The patch which turns on this bug this this important change to the
apply paravirt : it disables interrupts _near_ the code patching,
_within_ the loop. Before, interrupts were disabled outside of the loop.
It needs to disable interrupts within the loop to be able to use vmap in
text_poke().

So I bet VirtualBox has a race in the way it handles interrupt
disabling.

Mathieu

--
Mathieu Desnoyers
OpenPGP key fingerprint: 8CD5 52C3 8E3C 4140 715F BA06 3F25 A8FE 3BAE 9A68

2008-08-22 17:58:13

by H. Peter Anvin

[permalink] [raw]

Subject: Re: 2.6.{26.2,27-rc} oops on virtualbox

Mathieu Desnoyers wrote:
>
> The patch which turns on this bug this this important change to the
> apply paravirt : it disables interrupts _near_ the code patching,
> _within_ the loop. Before, interrupts were disabled outside of the loop.
> It needs to disable interrupts within the loop to be able to use vmap in
> text_poke().
>
> So I bet VirtualBox has a race in the way it handles interrupt
> disabling.
>

That seems a bit far-fetched. The fault is in an initcall, and there
are no interrupts involved. Perhaps VirtualBox doesn't manage its
tcache correctly, but I don't see this as being interrupt-related.

-hpa

I have been unable to replicate this on my own hardware mostly because
my testing machine decided to blow its DVD drive in some very strange
way, but I did pick apart the data from Luiz, and found it very interesting:

The code sequence before patching looks like:

c012fc69: 51 push %ecx
c012fc6a: 52 push %edx
c012fc6b: ff 15 40 b9 41 c0 call *0xc041b940
c012fc71: 5a pop %edx
c012fc72: 59 pop %ecx

After patching:

50 9d 0f 1f 84 00 00 00 <00> 00

... which disassembles to (in Intel notation):

C012FC69 50 push eax
C012FC6A 9D popfd
C012FC6B 0F1F840000000000 nop dword [eax+eax+0x0]

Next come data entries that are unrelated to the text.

-- ==== Sys2Proof/Laws/State.lean ====
section
/-! SUPPORT. Laws of the state: what each named update leaves alone, field by field, and what it sets. -/

namespace Sys2Proof.Machine

/-! ### A command's effect on the device -/

theorem onDev_eq (f : Dev → Dev) (s : State) : onDev f s = .next { s with dev := f s.dev } := rfl

/-! ### Named updates of the device: every other field keeps its value -/

@[simp] theorem rgSet_mem (d : Dev) (a : Nat) (v : Word) : (rgSet d a v).mem = d.mem := rfl
@[simp] theorem rgSet_fmem (d : Dev) (a : Nat) (v : Word) : (rgSet d a v).fmem = d.fmem := rfl
@[simp] theorem rgSet_host (d : Dev) (a : Nat) (v : Word) : (rgSet d a v).host = d.host := rfl
@[simp] theorem rgSet_cores (d : Dev) (a : Nat) (v : Word) : (rgSet d a v).cores = d.cores := rfl
@[simp] theorem rgSet_pas (d : Dev) (a : Nat) (v : Word) : (rgSet d a v).pas = d.pas := rfl
@[simp] theorem rgSet_ops (d : Dev) (a : Nat) (v : Word) : (rgSet d a v).ops = d.ops := rfl
@[simp] theorem rgSet_rings (d : Dev) (a : Nat) (v : Word) : (rgSet d a v).rings = d.rings := rfl
@[simp] theorem rgSet_chm (d : Dev) (a : Nat) (v : Word) : (rgSet d a v).chm = d.chm := rfl
@[simp] theorem rgSet_rst (d : Dev) (a : Nat) (v : Word) : (rgSet d a v).rst = d.rst := rfl
@[simp] theorem rgSet_lkg (d : Dev) (a : Nat) (v : Word) : (rgSet d a v).lkg = d.lkg := rfl
@[simp] theorem rgSet_fld (d : Dev) (a : Nat) (v : Word) : (rgSet d a v).fld = d.fld := rfl

@[simp] theorem pvSet_regs (d : Dev) (m a : Nat) (v : Word) : (pvSet d m a v).regs = d.regs := rfl
@[simp] theorem pvSet_mem (d : Dev) (m a : Nat) (v : Word) : (pvSet d m a v).mem = d.mem := rfl
@[simp] theorem pvSet_fmem (d : Dev) (m a : Nat) (v : Word) : (pvSet d m a v).fmem = d.fmem := rfl
@[simp] theorem pvSet_host (d : Dev) (m a : Nat) (v : Word) : (pvSet d m a v).host = d.host := rfl
@[simp] theorem pvSet_cores (d : Dev) (m a : Nat) (v : Word) : (pvSet d m a v).cores = d.cores := rfl
@[simp] theorem pvSet_pas (d : Dev) (m a : Nat) (v : Word) : (pvSet d m a v).pas = d.pas := rfl
@[simp] theorem pvSet_ops (d : Dev) (m a : Nat) (v : Word) : (pvSet d m a v).ops = d.ops := rfl
@[simp] theorem pvSet_rings (d : Dev) (m a : Nat) (v : Word) : (pvSet d m a v).rings = d.rings := rfl
@[simp] theorem pvSet_chm (d : Dev) (m a : Nat) (v : Word) : (pvSet d m a v).chm = d.chm := rfl
@[simp] theorem pvSet_rst (d : Dev) (m a : Nat) (v : Word) : (pvSet d m a v).rst = d.rst := rfl
@[simp] theorem pvSet_lkg (d : Dev) (m a : Nat) (v : Word) : (pvSet d m a v).lkg = d.lkg := rfl
@[simp] theorem pvSet_fld (d : Dev) (m a : Nat) (v : Word) : (pvSet d m a v).fld = d.fld := rfl

@[simp] theorem rdSet_regs (d : Dev) (m : Nat) (v : Word) : (rdSet d m v).regs = d.regs := rfl
@[simp] theorem rdSet_mem (d : Dev) (m : Nat) (v : Word) : (rdSet d m v).mem = d.mem := rfl
@[simp] theorem rdSet_fmem (d : Dev) (m : Nat) (v : Word) : (rdSet d m v).fmem = d.fmem := rfl
@[simp] theorem rdSet_host (d : Dev) (m : Nat) (v : Word) : (rdSet d m v).host = d.host := rfl
@[simp] theorem rdSet_cores (d : Dev) (m : Nat) (v : Word) : (rdSet d m v).cores = d.cores := rfl
@[simp] theorem rdSet_pas (d : Dev) (m : Nat) (v : Word) : (rdSet d m v).pas = d.pas := rfl
@[simp] theorem rdSet_ops (d : Dev) (m : Nat) (v : Word) : (rdSet d m v).ops = d.ops := rfl
@[simp] theorem rdSet_rings (d : Dev) (m : Nat) (v : Word) : (rdSet d m v).rings = d.rings := rfl
@[simp] theorem rdSet_chm (d : Dev) (m : Nat) (v : Word) : (rdSet d m v).chm = d.chm := rfl
@[simp] theorem rdSet_rst (d : Dev) (m : Nat) (v : Word) : (rdSet d m v).rst = d.rst := rfl
@[simp] theorem rdSet_lkg (d : Dev) (m : Nat) (v : Word) : (rdSet d m v).lkg = d.lkg := rfl
@[simp] theorem rdSet_fld (d : Dev) (m : Nat) (v : Word) : (rdSet d m v).fld = d.fld := rfl

@[simp] theorem hostWr_regs (d : Dev) (a : Nat) (o : Octets) : (hostWr d a o).regs = d.regs := rfl
@[simp] theorem hostWr_mem (d : Dev) (a : Nat) (o : Octets) : (hostWr d a o).mem = d.mem := rfl
@[simp] theorem hostWr_fmem (d : Dev) (a : Nat) (o : Octets) : (hostWr d a o).fmem = d.fmem := rfl
@[simp] theorem hostWr_cores (d : Dev) (a : Nat) (o : Octets) : (hostWr d a o).cores = d.cores := rfl
@[simp] theorem hostWr_pas (d : Dev) (a : Nat) (o : Octets) : (hostWr d a o).pas = d.pas := rfl
@[simp] theorem hostWr_ops (d : Dev) (a : Nat) (o : Octets) : (hostWr d a o).ops = d.ops := rfl
@[simp] theorem hostWr_rings (d : Dev) (a : Nat) (o : Octets) : (hostWr d a o).rings = d.rings := rfl
@[simp] theorem hostWr_chm (d : Dev) (a : Nat) (o : Octets) : (hostWr d a o).chm = d.chm := rfl
@[simp] theorem hostWr_rst (d : Dev) (a : Nat) (o : Octets) : (hostWr d a o).rst = d.rst := rfl
@[simp] theorem hostWr_lkg (d : Dev) (a : Nat) (o : Octets) : (hostWr d a o).lkg = d.lkg := rfl
@[simp] theorem hostWr_fld (d : Dev) (a : Nat) (o : Octets) : (hostWr d a o).fld = d.fld := rfl

@[simp] theorem loseResv_regs (d : Dev) (own : Option Nat) (field : Bool) (a n : Nat) : (loseResv d own field a n).regs = d.regs := rfl
@[simp] theorem loseResv_mem (d : Dev) (own : Option Nat) (field : Bool) (a n : Nat) : (loseResv d own field a n).mem = d.mem := rfl
@[simp] theorem loseResv_fmem (d : Dev) (own : Option Nat) (field : Bool) (a n : Nat) : (loseResv d own field a n).fmem = d.fmem := rfl
@[simp] theorem loseResv_host (d : Dev) (own : Option Nat) (field : Bool) (a n : Nat) : (loseResv d own field a n).host = d.host := rfl
@[simp] theorem loseResv_pas (d : Dev) (own : Option Nat) (field : Bool) (a n : Nat) : (loseResv d own field a n).pas = d.pas := rfl
@[simp] theorem loseResv_ops (d : Dev) (own : Option Nat) (field : Bool) (a n : Nat) : (loseResv d own field a n).ops = d.ops := rfl
@[simp] theorem loseResv_rings (d : Dev) (own : Option Nat) (field : Bool) (a n : Nat) : (loseResv d own field a n).rings = d.rings := rfl
@[simp] theorem loseResv_chm (d : Dev) (own : Option Nat) (field : Bool) (a n : Nat) : (loseResv d own field a n).chm = d.chm := rfl
@[simp] theorem loseResv_rst (d : Dev) (own : Option Nat) (field : Bool) (a n : Nat) : (loseResv d own field a n).rst = d.rst := rfl
@[simp] theorem loseResv_lkg (d : Dev) (own : Option Nat) (field : Bool) (a n : Nat) : (loseResv d own field a n).lkg = d.lkg := rfl
@[simp] theorem loseResv_fld (d : Dev) (own : Option Nat) (field : Bool) (a n : Nat) : (loseResv d own field a n).fld = d.fld := rfl

@[simp] theorem debit_regs (d : Dev) (a c : Nat) : (debit d a c).regs = d.regs := rfl
@[simp] theorem debit_mem (d : Dev) (a c : Nat) : (debit d a c).mem = d.mem := rfl
@[simp] theorem debit_fmem (d : Dev) (a c : Nat) : (debit d a c).fmem = d.fmem := rfl
@[simp] theorem debit_host (d : Dev) (a c : Nat) : (debit d a c).host = d.host := rfl
@[simp] theorem debit_cores (d : Dev) (a c : Nat) : (debit d a c).cores = d.cores := rfl
@[simp] theorem debit_pas (d : Dev) (a c : Nat) : (debit d a c).pas = d.pas := rfl
@[simp] theorem debit_ops (d : Dev) (a c : Nat) : (debit d a c).ops = d.ops := rfl
@[simp] theorem debit_rings (d : Dev) (a c : Nat) : (debit d a c).rings = d.rings := rfl
@[simp] theorem debit_chm (d : Dev) (a c : Nat) : (debit d a c).chm = d.chm := rfl
@[simp] theorem debit_rst (d : Dev) (a c : Nat) : (debit d a c).rst = d.rst := rfl
@[simp] theorem debit_lkg (d : Dev) (a c : Nat) : (debit d a c).lkg = d.lkg := rfl
@[simp] theorem debit_fld (d : Dev) (a c : Nat) : (debit d a c).fld = d.fld := rfl

@[simp] theorem pushInput_regs (d : Dev) (core cls key pass : Nat) (data : List Nat) : (pushInput d core cls key pass data).regs = d.regs := rfl
@[simp] theorem pushInput_mem (d : Dev) (core cls key pass : Nat) (data : List Nat) : (pushInput d core cls key pass data).mem = d.mem := rfl
@[simp] theorem pushInput_fmem (d : Dev) (core cls key pass : Nat) (data : List Nat) : (pushInput d core cls key pass data).fmem = d.fmem := rfl
@[simp] theorem pushInput_host (d : Dev) (core cls key pass : Nat) (data : List Nat) : (pushInput d core cls key pass data).host = d.host := rfl
@[simp] theorem pushInput_cores (d : Dev) (core cls key pass : Nat) (data : List Nat) : (pushInput d core cls key pass data).cores = d.cores := rfl
@[simp] theorem pushInput_ops (d : Dev) (core cls key pass : Nat) (data : List Nat) : (pushInput d core cls key pass data).ops = d.ops := rfl
@[simp] theorem pushInput_rings (d : Dev) (core cls key pass : Nat) (data : List Nat) : (pushInput d core cls key pass data).rings = d.rings := rfl
@[simp] theorem pushInput_chm (d : Dev) (core cls key pass : Nat) (data : List Nat) : (pushInput d core cls key pass data).chm = d.chm := rfl
@[simp] theorem pushInput_rst (d : Dev) (core cls key pass : Nat) (data : List Nat) : (pushInput d core cls key pass data).rst = d.rst := rfl
@[simp] theorem pushInput_lkg (d : Dev) (core cls key pass : Nat) (data : List Nat) : (pushInput d core cls key pass data).lkg = d.lkg := rfl
@[simp] theorem pushInput_fld (d : Dev) (core cls key pass : Nat) (data : List Nat) : (pushInput d core cls key pass data).fld = d.fld := rfl

@[simp] theorem noteMem_regs (d : Dev) (mems : List (Nat × Nat)) : (noteMem d mems).regs = d.regs := rfl
@[simp] theorem noteMem_mem (d : Dev) (mems : List (Nat × Nat)) : (noteMem d mems).mem = d.mem := rfl
@[simp] theorem noteMem_fmem (d : Dev) (mems : List (Nat × Nat)) : (noteMem d mems).fmem = d.fmem := rfl
@[simp] theorem noteMem_host (d : Dev) (mems : List (Nat × Nat)) : (noteMem d mems).host = d.host := rfl
@[simp] theorem noteMem_cores (d : Dev) (mems : List (Nat × Nat)) : (noteMem d mems).cores = d.cores := rfl
@[simp] theorem noteMem_ops (d : Dev) (mems : List (Nat × Nat)) : (noteMem d mems).ops = d.ops := rfl
@[simp] theorem noteMem_rings (d : Dev) (mems : List (Nat × Nat)) : (noteMem d mems).rings = d.rings := rfl
@[simp] theorem noteMem_chm (d : Dev) (mems : List (Nat × Nat)) : (noteMem d mems).chm = d.chm := rfl
@[simp] theorem noteMem_rst (d : Dev) (mems : List (Nat × Nat)) : (noteMem d mems).rst = d.rst := rfl
@[simp] theorem noteMem_lkg (d : Dev) (mems : List (Nat × Nat)) : (noteMem d mems).lkg = d.lkg := rfl
@[simp] theorem noteMem_fld (d : Dev) (mems : List (Nat × Nat)) : (noteMem d mems).fld = d.fld := rfl

@[simp] theorem recordRead_regs (d : Dev) (core kind val : Nat) : (recordRead d core kind val).regs = d.regs := rfl
@[simp] theorem recordRead_mem (d : Dev) (core kind val : Nat) : (recordRead d core kind val).mem = d.mem := rfl
@[simp] theorem recordRead_fmem (d : Dev) (core kind val : Nat) : (recordRead d core kind val).fmem = d.fmem := rfl
@[simp] theorem recordRead_host (d : Dev) (core kind val : Nat) : (recordRead d core kind val).host = d.host := rfl
@[simp] theorem recordRead_cores (d : Dev) (core kind val : Nat) : (recordRead d core kind val).cores = d.cores := rfl
@[simp] theorem recordRead_ops (d : Dev) (core kind val : Nat) : (recordRead d core kind val).ops = d.ops := rfl
@[simp] theorem recordRead_rings (d : Dev) (core kind val : Nat) : (recordRead d core kind val).rings = d.rings := rfl
@[simp] theorem recordRead_chm (d : Dev) (core kind val : Nat) : (recordRead d core kind val).chm = d.chm := rfl
@[simp] theorem recordRead_rst (d : Dev) (core kind val : Nat) : (recordRead d core kind val).rst = d.rst := rfl
@[simp] theorem recordRead_lkg (d : Dev) (core kind val : Nat) : (recordRead d core kind val).lkg = d.lkg := rfl
@[simp] theorem recordRead_fld (d : Dev) (core kind val : Nat) : (recordRead d core kind val).fld = d.fld := rfl

@[simp] theorem cmdSet_regs (d : Dev) (blk master : Nat) (c : CmdRes) : (cmdSet d blk master c).regs = d.regs := rfl
@[simp] theorem cmdSet_mem (d : Dev) (blk master : Nat) (c : CmdRes) : (cmdSet d blk master c).mem = d.mem := rfl
@[simp] theorem cmdSet_fmem (d : Dev) (blk master : Nat) (c : CmdRes) : (cmdSet d blk master c).fmem = d.fmem := rfl
@[simp] theorem cmdSet_host (d : Dev) (blk master : Nat) (c : CmdRes) : (cmdSet d blk master c).host = d.host := rfl
@[simp] theorem cmdSet_cores (d : Dev) (blk master : Nat) (c : CmdRes) : (cmdSet d blk master c).cores = d.cores := rfl
@[simp] theorem cmdSet_pas (d : Dev) (blk master : Nat) (c : CmdRes) : (cmdSet d blk master c).pas = d.pas := rfl
@[simp] theorem cmdSet_ops (d : Dev) (blk master : Nat) (c : CmdRes) : (cmdSet d blk master c).ops = d.ops := rfl
@[simp] theorem cmdSet_rings (d : Dev) (blk master : Nat) (c : CmdRes) : (cmdSet d blk master c).rings = d.rings := rfl
@[simp] theorem cmdSet_chm (d : Dev) (blk master : Nat) (c : CmdRes) : (cmdSet d blk master c).chm = d.chm := rfl
@[simp] theorem cmdSet_rst (d : Dev) (blk master : Nat) (c : CmdRes) : (cmdSet d blk master c).rst = d.rst := rfl
@[simp] theorem cmdSet_lkg (d : Dev) (blk master : Nat) (c : CmdRes) : (cmdSet d blk master c).lkg = d.lkg := rfl
@[simp] theorem cmdSet_fld (d : Dev) (blk master : Nat) (c : CmdRes) : (cmdSet d blk master c).fld = d.fld := rfl

@[simp] theorem setOp_regs (d : Dev) (o : Op) : (setOp d o).regs = d.regs := rfl
@[simp] theorem setOp_mem (d : Dev) (o : Op) : (setOp d o).mem = d.mem := rfl
@[simp] theorem setOp_fmem (d : Dev) (o : Op) : (setOp d o).fmem = d.fmem := rfl
@[simp] theorem setOp_host (d : Dev) (o : Op) : (setOp d o).host = d.host := rfl
@[simp] theorem setOp_cores (d : Dev) (o : Op) : (setOp d o).cores = d.cores := rfl
@[simp] theorem setOp_pas (d : Dev) (o : Op) : (setOp d o).pas = d.pas := rfl
@[simp] theorem setOp_rings (d : Dev) (o : Op) : (setOp d o).rings = d.rings := rfl
@[simp] theorem setOp_chm (d : Dev) (o : Op) : (setOp d o).chm = d.chm := rfl
@[simp] theorem setOp_rst (d : Dev) (o : Op) : (setOp d o).rst = d.rst := rfl
@[simp] theorem setOp_lkg (d : Dev) (o : Op) : (setOp d o).lkg = d.lkg := rfl
@[simp] theorem setOp_fld (d : Dev) (o : Op) : (setOp d o).fld = d.fld := rfl

@[simp] theorem dropOp_regs (d : Dev) (id : Nat) : (dropOp d id).regs = d.regs := rfl
@[simp] theorem dropOp_mem (d : Dev) (id : Nat) : (dropOp d id).mem = d.mem := rfl
@[simp] theorem dropOp_fmem (d : Dev) (id : Nat) : (dropOp d id).fmem = d.fmem := rfl
@[simp] theorem dropOp_host (d : Dev) (id : Nat) : (dropOp d id).host = d.host := rfl
@[simp] theorem dropOp_cores (d : Dev) (id : Nat) : (dropOp d id).cores = d.cores := rfl
@[simp] theorem dropOp_pas (d : Dev) (id : Nat) : (dropOp d id).pas = d.pas := rfl
@[simp] theorem dropOp_rings (d : Dev) (id : Nat) : (dropOp d id).rings = d.rings := rfl
@[simp] theorem dropOp_chm (d : Dev) (id : Nat) : (dropOp d id).chm = d.chm := rfl
@[simp] theorem dropOp_rst (d : Dev) (id : Nat) : (dropOp d id).rst = d.rst := rfl
@[simp] theorem dropOp_lkg (d : Dev) (id : Nat) : (dropOp d id).lkg = d.lkg := rfl
@[simp] theorem dropOp_fld (d : Dev) (id : Nat) : (dropOp d id).fld = d.fld := rfl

We do, indeed have a return point that falls in the *middle* of a
patched instruction, and if the patching happens in the middle of the
instruction call, then, well, bad things happen.

Furthermore, why on Earth is %ecx/%edx pushed and popped in-line here?
Surely it should be the responsibility of the PV call to present a
no-clobber interface (using an assembly wrapper if necessary[*]), rather
than bloating every callsite like this?

-hpa

[*] One can compile gcc code with -fcall-saved-* to use nonstandard
register conventions. Unfortunately stock gcc only lets you do this
with a file parameter, and doesn't support doing this with attributes.

2008-08-26 18:02:42

by Luiz Fernando N. Capitulino

[permalink] [raw]

On Sun, Aug 31, 2008 at 03:28:22PM +0200, Stefan Lippers-Hollmann wrote:
> Hi
>
> On Sonntag, 31. August 2008, Gerhard Brauer wrote:
> [...]
> > Ok, some news from archlinux side:
> > Our distribution kernel was upgraded from 2.6.26.2 to 2.6.26.3. With
> > this upgrade to patchlevel .3 the "early oops"(freeing smp...) has gone.
> > My virtual machines boots always fine with this, and i have one
> > confirmation from a user about this.
>
> Sorry, I can't confirm this here on Debian unstable (with virtualbox-ose
> 1.6.2 or 1.6.4), are you sure that other configuration options didn't
> change between the different kernel versions? Preemption and paravirt can
> influence the probability of the early boot panic seriously, without really
> avoiding it alltogether.

Only changes between our 2.6.26.2-1 and 2.6.26.3-1 are some minor
framebuffer changes in config. If i have a look at the different
patchsets between the two versions i don't see something which could be
the reason between work and not work.

> Actually I still get the same issues with implanting
> ftp://ftp5.gwdg.de/pub/linux/archlinux/core/os/i686/kernel26-2.6.26.3-1-i686.pkg.tar.gz
> into the test vm using virtualbox-ose 1.6.4.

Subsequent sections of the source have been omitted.